# HP iPAQ continual restart problem



## darikuri (Oct 10, 2008)

Hi everyone,

I bought a new handheld (PDA) from an online vendor up to 6 months ago, it is a HP iPAQ rx3715 running Windows Mobile (Pocket PC 2003 Pro). I have been using a program I installed from the internet which queries a database and returns a search result- this is my Japanese dictionary. I have had no trouble with using this for months, except where I had a memory issue and needed to close some other programs on the PDA to free it up.

Anyway last night I was using my dictionary program, when the screen went all grainy- I wish I had time for a photo but I didn't- the screen display started showing horizontal lines which gradually turned the display into a gray gradient- like an old computer game where you lose or something, a blinds effect.
After that it restarted itself. I have tried to use the PDA since, but every menu I try and enter causes it to restart, I can't even change the volume from the home screen as this causes a restart too.
Earlier in the day I was using Pocket Word and the calendar but I'm pretty sure that's it.

I have tried leaving it for a while after a restart and accessing a menu, I've tried using it with and without my SD card inserted, I've tried turning it off and leaving the battery out for a few minutes, and I've tried resetting it a few times in a row before I try and access anything. I can't even get to the menu where I can close all running programs so I have no idea if it's a memory issue or not.
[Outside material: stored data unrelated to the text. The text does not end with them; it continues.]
-- ==== Sys2Proof/Machine/StowBase.lean ====
section
/-! DEFINITION. Changes of the stow state, the pin command and the idle-brake timers that follow it (R8, R48, R49). -/

namespace Sys2Proof.Machine

/-- The idle-brake timer when the stow state becomes CLEAR: it restarts for an ACTIVE, holding axis (R8). -/
def idleAtClear (r : AxisRec) : AxisRec :=
  { r with idleTimer := if r.state = .active ∧ isHolding r then some 0 else none }

/-- While the stow state is not CLEAR the idle-brake timer is stopped (R8). -/
def idleStopped (r : AxisRec) : AxisRec := { r with idleTimer := none }

/-- The cause of STOW_FAILED is present while the stow state is FAILED and some axis is in FAULT (R61). -/
def syncStowFailed (k : Core) : Core := syncCond .stowFailed (k.stow.state = .failed && someFault k) k

/-- The stow unit with a new state: the pin is driven out in PINNING and off in every other state until a rule drives it
in (R48); a pending release does not outlast STOWED (R67). -/
def enterStow (new : StowState) (u : StowUnit) : StowUnit :=
  { u with
    state := new
    pin := if new = .pinning then .drivenOut else .off
    pinTimer := if new = .pinning then some 0 else none
    pendingRelease := if u.state = .stowed then false else u.pendingRelease }

/-- A change of stow state: pin command, idle-brake timers, urgent beacon request (R49), and a wake event where it
leaves STOWED (R66). The same state again changes nothing. -/
def setStow (new : StowState) (k : Core) : Core :=
  if k.stow.state = new then k
  else
    let idle := if new = .clear then idleAtClear else idleStopped
    let k1 :=
      { k with
        stow := enterStow new k.stow
        axes := { k.axes with az := idle k.axes.az, el := idle k.axes.el } }
    let k2 := request .urgent k1
    let k3 := if k.stow.state = .stowed then wakeEvent k2 else k2
    syncStowFailed k3

/-- The pin command becomes in and its timer starts (R56). -/
def drivePinIn (k : Core) : Core := { k with stow := { k.stow with pin := .drivenIn, pinTimer := some 0 } }

/-- The pin is in a defined position (R48). -/
def pinDefined (e : Env) (k : Core) : Bool :=
  (e.inputs.pinEngaged.taken = some true && !(e.inputs.pinRetracted.taken = some true) && inWindow k)
    || (e.inputs.pinRetracted.taken = some true && !(e.inputs.pinEngaged.taken = some true))

/-- The levels the stow unit last took of the pin inputs; not asserted before the first. -/
def pinEngaged (e : Env) : Bool := e.inputs.pinEngaged.taken = some true
def pinRetracted (e : Env) : Bool := e.inputs.pinRetracted.taken = some true

/-- The cause of PIN_FEEDBACK ends once the pin is in a defined position (R48). -/
def settlePinFeedback (e : Env) (k : Core) : Core := if pinDefined e k then endCond .pinFeedback k else k

/-- A pin fault: PIN_FEEDBACK goes ACTIVE and the stow state becomes FAILED (R54, R55, R56). -/
def pinFault (e : Env) (k : Core) : Core := settlePinFeedback e (setStow .failed (raiseCond .pinFeedback k))

end Sys2Proof.Machine
end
I have just tried connecting it to the docking station on the computer, it seems to be charging through the dock, but it won't run the synching program so the computer doesn't know it's connected. I really don't want to perform a hard reset because of files on the PDA but I will as a last resort.

Does anyone have any suggestions?

Thanks very much...


----------



## darikuri (Oct 10, 2008)

Sorry, not sure how to edit my original post...

It seems the computer knows when the PDA connects to the computer because it makes the device connecting noise and I can see it in the safely remove hardware menu. However, the Windows Mobile Manager doesn't run and I can't see the device in my computer drives menu with everything else. So, the computer knows it's connected, but can't access it. Any thoughts?


----------



## kaab (May 14, 2010)

My ipaq has same problem, i usually connect it to wall charger (AC power supply), nothing else works, and close all the running programs. Hope it works for you


----------



## Basementgeek (Feb 7, 2005)

Hi and welcome to TSF :wave:

Hope they have resolved their issue as this an 1½ year old thread.

BG


----------



## darikuri (Oct 10, 2008)

Hi there, and no not really. I ended up flashing it to the original specs and a few months ago I had a similar problem- while turned off, it would just boot itself up and the screen would stay white with the backlight on, and would stay like that until it ran out of battery and then lost all it's memory, starting from the factory settings again.

Currently it is in dormancy with its battery taken out, and my fiancee has promised he will try putting the latest Windows mobile on it at some point to see if it runs better. I think it's a hardware problem but I will probably never find out.


----------